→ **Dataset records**
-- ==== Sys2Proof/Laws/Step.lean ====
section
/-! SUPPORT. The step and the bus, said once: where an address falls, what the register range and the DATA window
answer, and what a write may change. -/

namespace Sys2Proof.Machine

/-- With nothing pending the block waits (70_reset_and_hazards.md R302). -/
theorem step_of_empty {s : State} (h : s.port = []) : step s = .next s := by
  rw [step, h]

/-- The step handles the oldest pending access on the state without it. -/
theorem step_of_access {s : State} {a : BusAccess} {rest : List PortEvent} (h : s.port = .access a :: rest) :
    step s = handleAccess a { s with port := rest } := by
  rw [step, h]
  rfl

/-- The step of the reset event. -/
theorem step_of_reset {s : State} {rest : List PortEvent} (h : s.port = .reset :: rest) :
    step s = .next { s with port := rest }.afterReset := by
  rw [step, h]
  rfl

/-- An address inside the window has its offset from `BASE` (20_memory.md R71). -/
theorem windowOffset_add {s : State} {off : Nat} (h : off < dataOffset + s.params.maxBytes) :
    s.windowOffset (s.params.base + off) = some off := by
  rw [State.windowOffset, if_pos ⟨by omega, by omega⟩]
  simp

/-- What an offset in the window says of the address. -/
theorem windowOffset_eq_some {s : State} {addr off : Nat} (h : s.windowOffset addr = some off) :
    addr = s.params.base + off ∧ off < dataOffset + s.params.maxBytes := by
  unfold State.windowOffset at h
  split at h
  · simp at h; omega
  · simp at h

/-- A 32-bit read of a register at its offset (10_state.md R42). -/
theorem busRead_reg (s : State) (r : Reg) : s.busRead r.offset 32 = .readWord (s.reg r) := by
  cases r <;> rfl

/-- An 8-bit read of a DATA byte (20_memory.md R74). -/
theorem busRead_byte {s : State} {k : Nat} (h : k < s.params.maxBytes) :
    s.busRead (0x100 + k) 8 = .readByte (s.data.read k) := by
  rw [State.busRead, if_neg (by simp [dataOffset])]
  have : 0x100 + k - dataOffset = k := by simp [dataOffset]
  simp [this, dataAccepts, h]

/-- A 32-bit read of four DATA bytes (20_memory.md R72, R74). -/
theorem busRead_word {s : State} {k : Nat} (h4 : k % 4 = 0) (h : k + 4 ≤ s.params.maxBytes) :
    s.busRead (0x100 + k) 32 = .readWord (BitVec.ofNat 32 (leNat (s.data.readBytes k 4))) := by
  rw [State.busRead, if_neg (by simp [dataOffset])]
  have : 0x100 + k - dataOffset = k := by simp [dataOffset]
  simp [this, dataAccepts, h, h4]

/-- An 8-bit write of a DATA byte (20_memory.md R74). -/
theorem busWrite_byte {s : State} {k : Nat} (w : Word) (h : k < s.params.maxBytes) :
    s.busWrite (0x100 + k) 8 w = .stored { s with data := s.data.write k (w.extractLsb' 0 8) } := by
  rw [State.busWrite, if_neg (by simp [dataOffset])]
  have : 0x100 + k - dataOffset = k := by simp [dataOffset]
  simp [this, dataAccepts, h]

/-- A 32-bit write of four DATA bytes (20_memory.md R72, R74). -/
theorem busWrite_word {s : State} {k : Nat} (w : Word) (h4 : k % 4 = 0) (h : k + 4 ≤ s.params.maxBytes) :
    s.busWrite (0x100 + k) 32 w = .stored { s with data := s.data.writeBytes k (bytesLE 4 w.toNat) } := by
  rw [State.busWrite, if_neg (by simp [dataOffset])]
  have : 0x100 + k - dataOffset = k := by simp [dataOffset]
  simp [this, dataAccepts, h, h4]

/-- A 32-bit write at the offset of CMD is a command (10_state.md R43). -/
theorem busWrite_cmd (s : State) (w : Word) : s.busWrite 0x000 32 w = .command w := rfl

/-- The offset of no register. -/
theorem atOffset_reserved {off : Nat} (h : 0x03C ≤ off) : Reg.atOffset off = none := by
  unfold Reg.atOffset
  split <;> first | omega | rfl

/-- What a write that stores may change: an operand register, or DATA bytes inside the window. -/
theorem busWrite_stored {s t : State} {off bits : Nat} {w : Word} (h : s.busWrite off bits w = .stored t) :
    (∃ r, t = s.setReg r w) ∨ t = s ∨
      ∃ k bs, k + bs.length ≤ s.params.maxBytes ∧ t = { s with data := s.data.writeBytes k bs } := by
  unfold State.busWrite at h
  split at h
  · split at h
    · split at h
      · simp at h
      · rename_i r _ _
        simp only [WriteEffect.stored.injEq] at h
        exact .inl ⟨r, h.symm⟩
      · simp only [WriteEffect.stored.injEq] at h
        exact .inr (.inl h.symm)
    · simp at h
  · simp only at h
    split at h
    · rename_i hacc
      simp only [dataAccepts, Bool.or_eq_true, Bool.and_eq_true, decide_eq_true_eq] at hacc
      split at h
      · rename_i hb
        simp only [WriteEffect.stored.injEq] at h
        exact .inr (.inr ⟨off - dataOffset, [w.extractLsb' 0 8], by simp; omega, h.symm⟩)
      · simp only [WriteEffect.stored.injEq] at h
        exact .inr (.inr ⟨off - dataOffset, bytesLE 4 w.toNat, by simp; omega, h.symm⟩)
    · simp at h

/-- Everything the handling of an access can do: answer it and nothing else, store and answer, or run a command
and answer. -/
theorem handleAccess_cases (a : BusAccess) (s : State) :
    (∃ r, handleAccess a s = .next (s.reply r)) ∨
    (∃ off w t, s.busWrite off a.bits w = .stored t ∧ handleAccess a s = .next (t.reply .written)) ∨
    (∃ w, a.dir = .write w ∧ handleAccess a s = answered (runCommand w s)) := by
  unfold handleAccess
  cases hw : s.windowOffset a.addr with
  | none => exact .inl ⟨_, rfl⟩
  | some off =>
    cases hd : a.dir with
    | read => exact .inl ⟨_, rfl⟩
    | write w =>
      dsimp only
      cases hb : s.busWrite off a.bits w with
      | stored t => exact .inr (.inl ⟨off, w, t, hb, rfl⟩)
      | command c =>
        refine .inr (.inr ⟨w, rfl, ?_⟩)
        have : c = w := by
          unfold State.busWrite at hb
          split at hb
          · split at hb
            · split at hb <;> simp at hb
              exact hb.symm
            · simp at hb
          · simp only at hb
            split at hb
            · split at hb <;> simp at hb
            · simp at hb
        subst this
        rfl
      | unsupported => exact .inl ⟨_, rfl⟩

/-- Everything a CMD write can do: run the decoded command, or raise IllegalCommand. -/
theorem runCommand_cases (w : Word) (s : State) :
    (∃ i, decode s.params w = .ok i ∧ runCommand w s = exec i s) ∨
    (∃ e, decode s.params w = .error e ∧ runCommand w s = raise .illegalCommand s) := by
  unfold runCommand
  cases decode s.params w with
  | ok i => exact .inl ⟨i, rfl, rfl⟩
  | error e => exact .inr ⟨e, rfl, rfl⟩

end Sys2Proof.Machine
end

* * *

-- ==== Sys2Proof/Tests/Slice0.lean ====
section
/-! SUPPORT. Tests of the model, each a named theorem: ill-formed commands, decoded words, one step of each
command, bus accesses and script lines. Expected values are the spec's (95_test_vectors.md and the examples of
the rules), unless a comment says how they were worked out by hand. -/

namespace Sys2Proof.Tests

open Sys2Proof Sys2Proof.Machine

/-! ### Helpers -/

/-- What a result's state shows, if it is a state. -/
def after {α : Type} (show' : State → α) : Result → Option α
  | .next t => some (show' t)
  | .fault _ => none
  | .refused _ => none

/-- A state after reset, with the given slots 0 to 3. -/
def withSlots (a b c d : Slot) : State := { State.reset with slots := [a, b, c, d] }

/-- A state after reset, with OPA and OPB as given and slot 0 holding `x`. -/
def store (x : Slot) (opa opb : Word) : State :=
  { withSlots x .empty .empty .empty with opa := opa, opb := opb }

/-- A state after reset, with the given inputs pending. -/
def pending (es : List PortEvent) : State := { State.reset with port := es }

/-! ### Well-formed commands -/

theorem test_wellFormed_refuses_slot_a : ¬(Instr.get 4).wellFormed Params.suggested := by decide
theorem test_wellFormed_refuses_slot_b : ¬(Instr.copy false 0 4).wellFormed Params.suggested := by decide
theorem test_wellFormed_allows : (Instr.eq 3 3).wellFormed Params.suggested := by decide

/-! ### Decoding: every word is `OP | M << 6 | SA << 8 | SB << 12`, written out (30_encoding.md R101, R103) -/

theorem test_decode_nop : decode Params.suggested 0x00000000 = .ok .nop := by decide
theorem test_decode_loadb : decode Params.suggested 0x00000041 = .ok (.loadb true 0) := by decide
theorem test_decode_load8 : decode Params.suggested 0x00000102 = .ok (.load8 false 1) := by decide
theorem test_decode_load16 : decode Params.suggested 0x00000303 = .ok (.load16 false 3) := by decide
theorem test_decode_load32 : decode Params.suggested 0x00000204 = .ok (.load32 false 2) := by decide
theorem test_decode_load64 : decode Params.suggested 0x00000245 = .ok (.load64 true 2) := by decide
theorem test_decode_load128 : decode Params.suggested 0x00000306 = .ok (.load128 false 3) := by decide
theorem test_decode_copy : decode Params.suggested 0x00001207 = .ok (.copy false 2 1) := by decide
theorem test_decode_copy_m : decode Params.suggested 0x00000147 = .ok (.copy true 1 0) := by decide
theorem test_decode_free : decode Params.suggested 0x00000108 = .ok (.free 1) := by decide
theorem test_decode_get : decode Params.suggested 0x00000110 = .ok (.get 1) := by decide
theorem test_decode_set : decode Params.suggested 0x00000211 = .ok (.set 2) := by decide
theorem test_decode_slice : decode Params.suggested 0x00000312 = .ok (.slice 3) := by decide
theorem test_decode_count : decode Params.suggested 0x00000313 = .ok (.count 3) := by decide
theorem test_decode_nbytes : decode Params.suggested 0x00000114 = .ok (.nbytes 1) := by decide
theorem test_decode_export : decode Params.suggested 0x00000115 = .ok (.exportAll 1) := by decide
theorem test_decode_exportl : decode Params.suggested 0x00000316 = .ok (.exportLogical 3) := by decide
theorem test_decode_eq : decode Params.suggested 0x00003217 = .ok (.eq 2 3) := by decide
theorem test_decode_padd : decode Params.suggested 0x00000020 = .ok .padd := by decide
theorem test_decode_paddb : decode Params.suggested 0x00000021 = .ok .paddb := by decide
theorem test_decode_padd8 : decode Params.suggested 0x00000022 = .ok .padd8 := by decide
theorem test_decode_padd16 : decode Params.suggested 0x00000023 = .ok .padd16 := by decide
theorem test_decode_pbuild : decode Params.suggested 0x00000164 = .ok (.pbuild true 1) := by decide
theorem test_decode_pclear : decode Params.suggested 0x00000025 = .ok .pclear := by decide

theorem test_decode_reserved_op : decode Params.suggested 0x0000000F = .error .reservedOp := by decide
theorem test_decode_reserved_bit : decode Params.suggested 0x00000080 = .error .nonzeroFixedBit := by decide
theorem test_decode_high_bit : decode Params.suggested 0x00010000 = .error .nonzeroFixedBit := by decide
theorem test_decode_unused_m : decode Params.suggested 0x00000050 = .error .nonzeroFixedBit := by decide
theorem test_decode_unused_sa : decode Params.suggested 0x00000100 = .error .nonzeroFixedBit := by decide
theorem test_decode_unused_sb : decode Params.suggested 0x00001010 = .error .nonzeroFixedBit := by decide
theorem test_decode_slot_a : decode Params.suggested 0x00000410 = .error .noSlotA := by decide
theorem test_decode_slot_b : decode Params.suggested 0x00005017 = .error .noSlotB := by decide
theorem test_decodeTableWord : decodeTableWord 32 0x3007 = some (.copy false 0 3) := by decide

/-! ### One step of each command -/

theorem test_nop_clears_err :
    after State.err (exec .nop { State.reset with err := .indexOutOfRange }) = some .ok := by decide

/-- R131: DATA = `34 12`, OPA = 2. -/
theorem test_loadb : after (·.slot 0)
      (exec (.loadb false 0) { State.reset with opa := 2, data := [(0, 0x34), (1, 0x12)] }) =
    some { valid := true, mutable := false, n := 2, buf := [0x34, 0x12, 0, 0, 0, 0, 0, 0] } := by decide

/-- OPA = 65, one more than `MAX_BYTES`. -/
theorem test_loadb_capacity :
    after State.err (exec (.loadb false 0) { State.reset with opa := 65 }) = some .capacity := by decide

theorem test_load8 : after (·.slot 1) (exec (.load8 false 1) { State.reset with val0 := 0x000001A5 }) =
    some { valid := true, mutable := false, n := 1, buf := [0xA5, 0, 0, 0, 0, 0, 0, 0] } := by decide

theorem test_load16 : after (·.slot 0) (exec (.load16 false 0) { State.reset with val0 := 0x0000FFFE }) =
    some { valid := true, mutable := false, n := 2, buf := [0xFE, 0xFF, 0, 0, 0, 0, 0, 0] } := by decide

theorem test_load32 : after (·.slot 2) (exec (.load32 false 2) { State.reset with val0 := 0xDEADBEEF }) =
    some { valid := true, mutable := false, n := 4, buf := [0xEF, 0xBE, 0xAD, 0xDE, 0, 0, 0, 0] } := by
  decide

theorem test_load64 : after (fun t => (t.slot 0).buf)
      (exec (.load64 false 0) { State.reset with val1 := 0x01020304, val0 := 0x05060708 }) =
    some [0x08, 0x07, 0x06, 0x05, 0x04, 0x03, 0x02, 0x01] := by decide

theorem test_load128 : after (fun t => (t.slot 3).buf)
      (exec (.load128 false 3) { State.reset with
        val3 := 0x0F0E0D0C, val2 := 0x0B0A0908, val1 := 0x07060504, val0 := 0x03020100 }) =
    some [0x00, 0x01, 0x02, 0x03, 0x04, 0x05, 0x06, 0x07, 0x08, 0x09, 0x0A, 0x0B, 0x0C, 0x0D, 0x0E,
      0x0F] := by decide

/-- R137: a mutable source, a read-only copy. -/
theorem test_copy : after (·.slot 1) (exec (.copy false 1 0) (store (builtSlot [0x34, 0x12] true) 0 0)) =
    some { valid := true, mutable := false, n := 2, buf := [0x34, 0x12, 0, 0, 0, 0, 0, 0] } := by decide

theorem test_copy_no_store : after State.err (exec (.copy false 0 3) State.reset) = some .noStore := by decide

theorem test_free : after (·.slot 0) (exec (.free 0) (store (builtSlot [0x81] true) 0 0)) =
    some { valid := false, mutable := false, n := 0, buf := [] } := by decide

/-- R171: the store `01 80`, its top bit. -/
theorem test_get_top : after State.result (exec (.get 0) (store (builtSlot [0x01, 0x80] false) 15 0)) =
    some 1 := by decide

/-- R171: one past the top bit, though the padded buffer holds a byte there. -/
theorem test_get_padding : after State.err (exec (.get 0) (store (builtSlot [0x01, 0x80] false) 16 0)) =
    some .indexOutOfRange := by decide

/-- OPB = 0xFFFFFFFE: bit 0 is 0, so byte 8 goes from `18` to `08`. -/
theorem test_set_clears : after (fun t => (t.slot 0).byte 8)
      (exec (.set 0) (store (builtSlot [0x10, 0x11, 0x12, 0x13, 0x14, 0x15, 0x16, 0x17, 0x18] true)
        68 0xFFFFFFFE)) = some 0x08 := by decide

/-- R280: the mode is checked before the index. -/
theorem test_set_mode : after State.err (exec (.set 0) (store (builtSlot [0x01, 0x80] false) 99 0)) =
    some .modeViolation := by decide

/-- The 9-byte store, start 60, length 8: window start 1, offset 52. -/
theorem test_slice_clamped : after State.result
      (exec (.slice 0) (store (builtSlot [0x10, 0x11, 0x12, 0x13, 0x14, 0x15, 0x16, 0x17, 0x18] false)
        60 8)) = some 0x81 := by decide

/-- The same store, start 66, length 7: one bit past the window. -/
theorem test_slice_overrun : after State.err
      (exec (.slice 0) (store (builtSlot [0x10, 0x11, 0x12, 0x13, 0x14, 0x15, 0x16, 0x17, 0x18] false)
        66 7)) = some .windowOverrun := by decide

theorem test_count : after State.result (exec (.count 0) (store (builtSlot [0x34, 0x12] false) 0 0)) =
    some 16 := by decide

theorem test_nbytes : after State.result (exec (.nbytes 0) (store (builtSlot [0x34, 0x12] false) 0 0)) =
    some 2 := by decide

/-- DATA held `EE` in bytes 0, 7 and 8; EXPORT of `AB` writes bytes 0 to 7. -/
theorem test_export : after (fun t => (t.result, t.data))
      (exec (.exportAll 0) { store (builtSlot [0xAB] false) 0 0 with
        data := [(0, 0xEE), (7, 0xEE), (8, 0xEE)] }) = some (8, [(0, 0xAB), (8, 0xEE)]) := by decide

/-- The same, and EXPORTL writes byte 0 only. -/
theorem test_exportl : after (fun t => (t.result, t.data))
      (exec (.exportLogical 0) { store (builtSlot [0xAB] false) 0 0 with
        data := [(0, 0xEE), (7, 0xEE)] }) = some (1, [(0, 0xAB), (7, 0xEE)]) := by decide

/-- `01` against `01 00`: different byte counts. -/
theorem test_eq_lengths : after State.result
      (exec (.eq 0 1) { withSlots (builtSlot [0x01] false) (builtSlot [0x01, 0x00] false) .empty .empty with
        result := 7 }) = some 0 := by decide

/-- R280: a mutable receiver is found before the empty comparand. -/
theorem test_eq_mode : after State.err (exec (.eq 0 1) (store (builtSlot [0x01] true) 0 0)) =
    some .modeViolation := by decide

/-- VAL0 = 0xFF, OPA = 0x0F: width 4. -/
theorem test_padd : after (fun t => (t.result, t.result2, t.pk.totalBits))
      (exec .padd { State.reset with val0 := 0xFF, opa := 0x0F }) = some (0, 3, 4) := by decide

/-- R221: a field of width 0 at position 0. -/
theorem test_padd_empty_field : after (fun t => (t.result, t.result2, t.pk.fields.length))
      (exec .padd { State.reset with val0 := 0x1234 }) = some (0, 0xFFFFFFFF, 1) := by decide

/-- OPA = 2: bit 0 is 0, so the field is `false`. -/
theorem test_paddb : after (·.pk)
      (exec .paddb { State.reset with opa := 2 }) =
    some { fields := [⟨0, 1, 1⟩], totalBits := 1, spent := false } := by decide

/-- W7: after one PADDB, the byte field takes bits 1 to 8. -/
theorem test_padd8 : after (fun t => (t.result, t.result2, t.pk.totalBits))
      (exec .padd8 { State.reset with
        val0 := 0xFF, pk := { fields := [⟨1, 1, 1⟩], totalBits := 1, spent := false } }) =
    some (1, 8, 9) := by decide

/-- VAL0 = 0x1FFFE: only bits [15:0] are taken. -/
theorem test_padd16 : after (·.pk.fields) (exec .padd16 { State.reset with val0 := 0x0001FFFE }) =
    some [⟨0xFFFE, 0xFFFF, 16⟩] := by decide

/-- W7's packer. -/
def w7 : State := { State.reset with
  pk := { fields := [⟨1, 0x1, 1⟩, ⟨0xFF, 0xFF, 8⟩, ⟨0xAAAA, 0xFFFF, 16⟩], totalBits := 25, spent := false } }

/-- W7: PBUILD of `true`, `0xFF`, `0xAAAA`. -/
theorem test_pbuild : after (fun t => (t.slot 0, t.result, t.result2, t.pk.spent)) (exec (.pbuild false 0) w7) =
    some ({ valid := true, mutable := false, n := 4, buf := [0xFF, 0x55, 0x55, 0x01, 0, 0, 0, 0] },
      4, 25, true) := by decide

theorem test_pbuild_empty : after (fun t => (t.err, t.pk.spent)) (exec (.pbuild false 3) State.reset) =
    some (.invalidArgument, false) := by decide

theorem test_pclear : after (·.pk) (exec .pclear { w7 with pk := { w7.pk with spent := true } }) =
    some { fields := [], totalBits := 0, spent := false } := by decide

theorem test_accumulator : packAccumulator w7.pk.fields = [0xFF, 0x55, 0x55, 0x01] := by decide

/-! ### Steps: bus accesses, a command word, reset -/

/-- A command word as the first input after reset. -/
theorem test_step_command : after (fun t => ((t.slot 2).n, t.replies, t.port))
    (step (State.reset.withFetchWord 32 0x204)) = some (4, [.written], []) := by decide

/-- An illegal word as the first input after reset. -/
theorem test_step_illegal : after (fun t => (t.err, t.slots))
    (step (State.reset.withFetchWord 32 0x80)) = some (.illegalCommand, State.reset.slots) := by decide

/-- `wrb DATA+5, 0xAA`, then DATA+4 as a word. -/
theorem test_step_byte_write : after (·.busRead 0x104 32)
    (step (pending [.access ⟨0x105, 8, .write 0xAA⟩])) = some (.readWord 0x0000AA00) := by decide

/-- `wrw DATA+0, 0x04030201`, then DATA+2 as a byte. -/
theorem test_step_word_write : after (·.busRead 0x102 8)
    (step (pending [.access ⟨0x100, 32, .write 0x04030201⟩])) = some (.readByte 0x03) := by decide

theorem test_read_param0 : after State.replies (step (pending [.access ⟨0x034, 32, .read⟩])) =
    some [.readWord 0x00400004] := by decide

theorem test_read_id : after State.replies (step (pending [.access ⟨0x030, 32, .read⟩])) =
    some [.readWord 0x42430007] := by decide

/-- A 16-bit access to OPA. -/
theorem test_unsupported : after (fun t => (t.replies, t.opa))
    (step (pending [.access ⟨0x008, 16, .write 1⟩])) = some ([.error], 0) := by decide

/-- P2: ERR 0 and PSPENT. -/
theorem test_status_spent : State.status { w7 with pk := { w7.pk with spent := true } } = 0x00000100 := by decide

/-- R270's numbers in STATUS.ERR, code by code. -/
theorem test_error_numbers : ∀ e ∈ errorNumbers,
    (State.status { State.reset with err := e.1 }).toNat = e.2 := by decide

→ **EXERCISE DESCRIPTION**
Give again exactly, and only, the lines above starting at the one with "theorem test_slice_overrun : after State.err" and ending at the one with "some 16 := by decide".

→ **RESULT**
theorem test_slice_overrun : after State.err
      (exec (.slice 0) (store (builtSlot [0x10, 0x11, 0x12, 0x13, 0x14, 0x15, 0x16, 0x17, 0x18] false)
        66 7)) = some .windowOverrun := by decide

theorem test_count : after State.result (exec (.count 0) (store (builtSlot [0x34, 0x12] false) 0 0)) =
    some 16 := by decide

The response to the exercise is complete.